[Spambayes] expiration ideas.

Anthony Baxter anthony@interlink.com.au
Mon Oct 21 05:22:47 2002


>>> "Alexander G. M. Smith" wrote
> Anthony Baxter wrote:
> >   Keep the "interim" wordinfo around (gzipped, datestamped) until your
> >   expiration time is up - then undo the earlier merge, subtracting
> >   the spamcount/hamcounts. 
> Sounds reasonable.  But I'd rather keep around the whole messages so
> that I can change tokenizing schemes.  Or perhaps use one of those
> future inter-word relation schemes.

That's fine, but once this stuff is deployed, how many end-users are
going to want to tweak their tokeniser?
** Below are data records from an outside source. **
theorem membership (h : Membership s t) : s.Still t := by
  cases h with
  | enrolls port p d _ _ _ => exact ((putEnrolment _ _ _ _).trans (bumpMembership _)).trans (enrolmentEvent _ _ _)
  | excludes port p d _ _ _ => exact ((putEnrolment _ _ _ _).trans (bumpMembership _)).trans (enrolmentEvent _ _ _)
  | vacates port p _ _ => exact ((putEnrolment _ _ _ _).trans (bumpMembership _)).trans (enrolmentEvent _ _ _)
  | takesOver port p d _ => exact putEnrolment _ _ _ _
  | vacateExcluded port p _ => exact (putEnrolment _ _ _ _).trans (enrolmentEvent _ _ _)

/-! The parts of the start and of the end of a cause that leave the causes alone. -/

theorem claim (v : VecIx) (p : Pos) (s : State) : s.Still (s.claim v p) := by
  unfold State.claim
  dsimp only
  split
  · split
    · exact (putSeek _ _ _).trans (setTrunk _ _)
    · split
      · exact (putSeek _ _ _).trans (setTrunk _ _)
      · exact setPosRec _ _ s
  · exact refl s

theorem giveUp (v : VecIx) (p : Pos) (s : State) : s.Still (s.giveUp v p) := by
  unfold State.giveUp
  dsimp only
  split
  · split
    · exact (setTrunk _ s).trans (putSeek _ _ _)
    · exact (putSeek _ _ _).trans (setTrunk _ _)
  · exact refl s

theorem activate (v : VecIx) (src : Source) (s : State) :
    (s.setPre { s.pre with causes := s.pre.causes.set v.val (some ⟨(s.pre.vectors.get v).maxHold, src⟩) v.isLt }).Still
      (s.activate v src) := by
  have claims (u : State) := foldl (fun s (z : Seizure) => claim v z.pos s) (s.pre.vectors.get v).list u
  unfold State.activate
  exact (claims _).trans (alert _ _)

theorem unclaimed (v : VecIx) (s : State) : s.Still ((allPos.foldl (fun s p => s.giveUp v p) s).leaveClaims v) :=
  (foldl (fun s p => giveUp v p s) _ _).trans (mapPosRec _ _)

end State.Still

/-- The causes after the end of one. -/
theorem State.endCause_still (v : VecIx) (reason : EndReason) (s : State) :
    ∃ u, s.Still u ∧ (u.setPre { u.pre with causes := u.pre.causes.set v.val none v.isLt }).Still (s.endCause v reason) := by
  have ended (u : State) : (u.setPre { u.pre with causes := u.pre.causes.set v.val none v.isLt }).Still
      ((u.setPre { u.pre with
        causes := u.pre.causes.set v.val none v.isLt
        lastEnd := u.pre.lastEnd.set v.val (some reason) v.isLt }).alert .preempt) := .trans {} (.alert .preempt _)
  exact ⟨_, State.Still.unclaimed v s, ended _⟩

theorem Setting.still (h : Setting s t) : s.Still t ∨
    ∃ p v c, s.causeActive v = false ∧ (c.list.map (·.pos)).Nodup ∧ t = s.setVector p v c := by
  cases h with
  | turnCycle h =>
    obtain ⟨k, l, e⟩ := s.turnCycle_eq
    refine .inl ?_
    rw [e]
    unfold State.activatePending
    split <;> exact {}
  | applyTimebase _ p x => exact .inl (by unfold State.applyTimebase; split <;> exact {})
  | setEnables _ p e => exact .inl (by unfold State.setEnables; split <;> exact {})
  | setVector _ p v c h hd => exact .inr ⟨p, v, c, h, hd, rfl⟩
  | reconfigureLine _ p t k c => exact .inl (by unfold State.reconfigureLine; dsimp only; split <;> exact {})
  | openSlot _ p i h base _ _ _ _ _ => exact .inl (by unfold State.openSlot; dsimp only; split <;> exact {})
  | dropSlot _ p i _ _ => exact .inl (by unfold State.dropSlot; split <;> exact {})
  | _ => exact .inl {}

theorem State.turnCycle_still (s : State) : s.Still s.turnCycle := by
  obtain ⟨k, l, e⟩ := s.turnCycle_eq
  rw [e]
  unfold State.activatePending
  split <;> exact {}

theorem State.seekActivation_still (s : State) : s.Still s.seekActivation := .mapPosRec _ s

theorem State.restart_faults : s.restart.faults.first = none ∧ s.restart.faults.next = [] := by
  have passed (u : State) (h : u.faults.first = none ∧ u.faults.next = []) :
      u.acquireAfterRestart.faults.first = none ∧ u.acquireAfterRestart.faults.next = [] := by
    unfold State.acquireAfterRestart
    split
    · exact h
    · exact h
  refine passed _ ?_
  rw [State.restartBlocks_faults]
  exact ⟨rfl, rfl⟩

/-! ### The fault record -/

theorem State.setVector_faults (p : PortId) (v : VecIx) (c : VectorCfg) : (s.setVector p v c).faults = s.faults := by
  unfold State.setVector
  dsimp only
  split <;> rfl

theorem Change.faultLaw (T : Nat → Prop) (s t : State) (c : Change T s t) (hs : FaultLaw s) : FaultLaw t := by
  cases c with
  | aside h => exact (State.Still.aside h).faults hs
  | fault i => exact (State.Still.fault i s).faults hs
  | clearFaults => exact fun _ => rfl
  | seekRollover => exact (State.Still.mapPosRec _ s).faults hs
  | activate v src _ => exact (State.Still.activate v src s).faults hs
  | endCause v reason =>
    obtain ⟨u, before, after⟩ := s.endCause_still v reason
    exact after.faults (before.faults hs)
  | setting h =>
    obtain still | ⟨p, v, c, -, -, rfl⟩ := h.still
    · exact still.faults hs
    · rw [FaultLaw, State.setVector_faults]; exact hs
  | membership _ h => exact (State.Still.membership h).faults hs
  | _ => exact hs

theorem faultLaw_running : RunningLaw FaultLaw where
  change := Change.faultLaw
  loss s p d _ hs := (Changes.reportCount (T := NoTarget) _).keep Change.faultLaw ((State.Still.loses p d s).faults hs)
  turnCycle s _ hs := s.turnCycle_still.faults hs
  seekActivation s hs := s.seekActivation_still.faults hs
  closeSlot _ _ _ _ _ _ _ hs := hs
  restart _ _ := fun _ => State.restart_faults.2
  eraseStore _ _ hs := hs
  losePower _ _ hs := hs

/-! ### The remaining holds -/

theorem HoldLaw.of_still (h : s.Still t) (hs : HoldLaw s) : HoldLaw t := by
  rw [HoldLaw, h.causes, h.vectors]
  exact hs

/-- One cause is replaced, and its remaining hold is in range. -/
theorem HoldLaw.setCause {v : VecIx} {x : Option Cause} {f : Vector (Option EndReason) 8 → Vector (Option EndReason) 8}
    (hx : ∀ c, x = some c → c.remaining ≤ (s.pre.vectors.get v).maxHold) (hs : HoldLaw s) :
    HoldLaw (s.setPre { s.pre with causes := s.pre.causes.set v.val x v.isLt, lastEnd := f s.pre.lastEnd }) := by
  intro w c
  show (s.pre.causes.set v.val x v.isLt).get w = some c → c.remaining ≤ (s.pre.vectors.get w).maxHold
  rw [get_set]
  split
  · next e => exact e ▸ hx c
  · exact hs w c

theorem State.setVector_pre (p : PortId) (v : VecIx) (c : VectorCfg) :
    (s.setVector p v c).pre = { s.pre with vectors := s.pre.vectors.set v.val c v.isLt } := by
  unfold State.setVector
  dsimp only
  split <;> rfl

theorem HoldLaw.setVector (p : PortId) {v : VecIx} (c : VectorCfg) (hv : s.causeActive v = false) (hs : HoldLaw s) :
    HoldLaw (s.setVector p v c) := by
  intro w x
  rw [State.setVector_pre]
  intro hx
  show x.remaining ≤ ((s.pre.vectors.set v.val c v.isLt).get w).maxHold
  rw [get_set]
  split
  · next e =>
    subst e
    have active : s.pre.causes.get v = some x := hx
    rw [State.causeActive, active] at hv
    cases hv
  · exact hs w x hx

theorem Change.holdLaw (T : Nat → Prop) (s t : State) (c : Change T s t) (hs : HoldLaw s) : HoldLaw t := by
  cases c with
  | aside h => exact hs.of_still (.aside h)
  | seekRollover => exact hs.of_still (.mapPosRec _ s)
  | activate v src _ =>
    exact (HoldLaw.setCause (f := id) (fun c e => by cases e; exact Nat.le_refl _) hs).of_still (.activate v src s)
  | endCause v reason =>
    obtain ⟨u, before, after⟩ := s.endCause_still v reason
    exact (HoldLaw.setCause (x := none) (f := id) nofun (hs.of_still before)).of_still after
  | countDown =>
    intro v c
    show (Vector.ofFn fun v => (s.pre.causes.get v).map Cause.countDown).get v = some c → c.remaining ≤ _
    rw [get_ofFn]
    intro h
    obtain ⟨x, hx, rfl⟩ := Option.map_eq_some_iff.mp h
    exact (Nat.sub_le x.remaining 1).trans (hs v x hx)
  | setting h =>
    obtain still | ⟨p, v, c, hv, -, rfl⟩ := h.still
    · exact hs.of_still still
    · exact hs.setVector p c hv
  | membership _ h => exact hs.of_still (.membership h)
  | _ => exact hs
I'd suggest approximately
three eighth's of one fifth of bugger-all :)

> The total space is several times (ten times) more than a word list
> (5.9MB raw, 2.4MB zipped archive, 1.5MB gzip tar file, 1.2MB
> bzip2ed tar file vs 660KB raw, 270KB zipped word list), but it is
> still almost trivial on today's computers and huge disk drives to
> store the complete messages.  So, you have to ask yourself if a
> 10X space (and tokenizing time) savings is worth it.

For one user, fine - but in a setting where you've got multiple
users, say, using an IMAP server? You'd want the stuff to happen
on the server, before the end users have to run a program to
download the mail, check it, and send commands to the IMAP server
to move the spam out of the way...

I also get enough email that I really don't want to be lugging 
around all of my old email for a couple of months...

Anthony

-- 
Anthony Baxter     <anthony@interlink.com.au>   
It's never too late to have a happy childhood.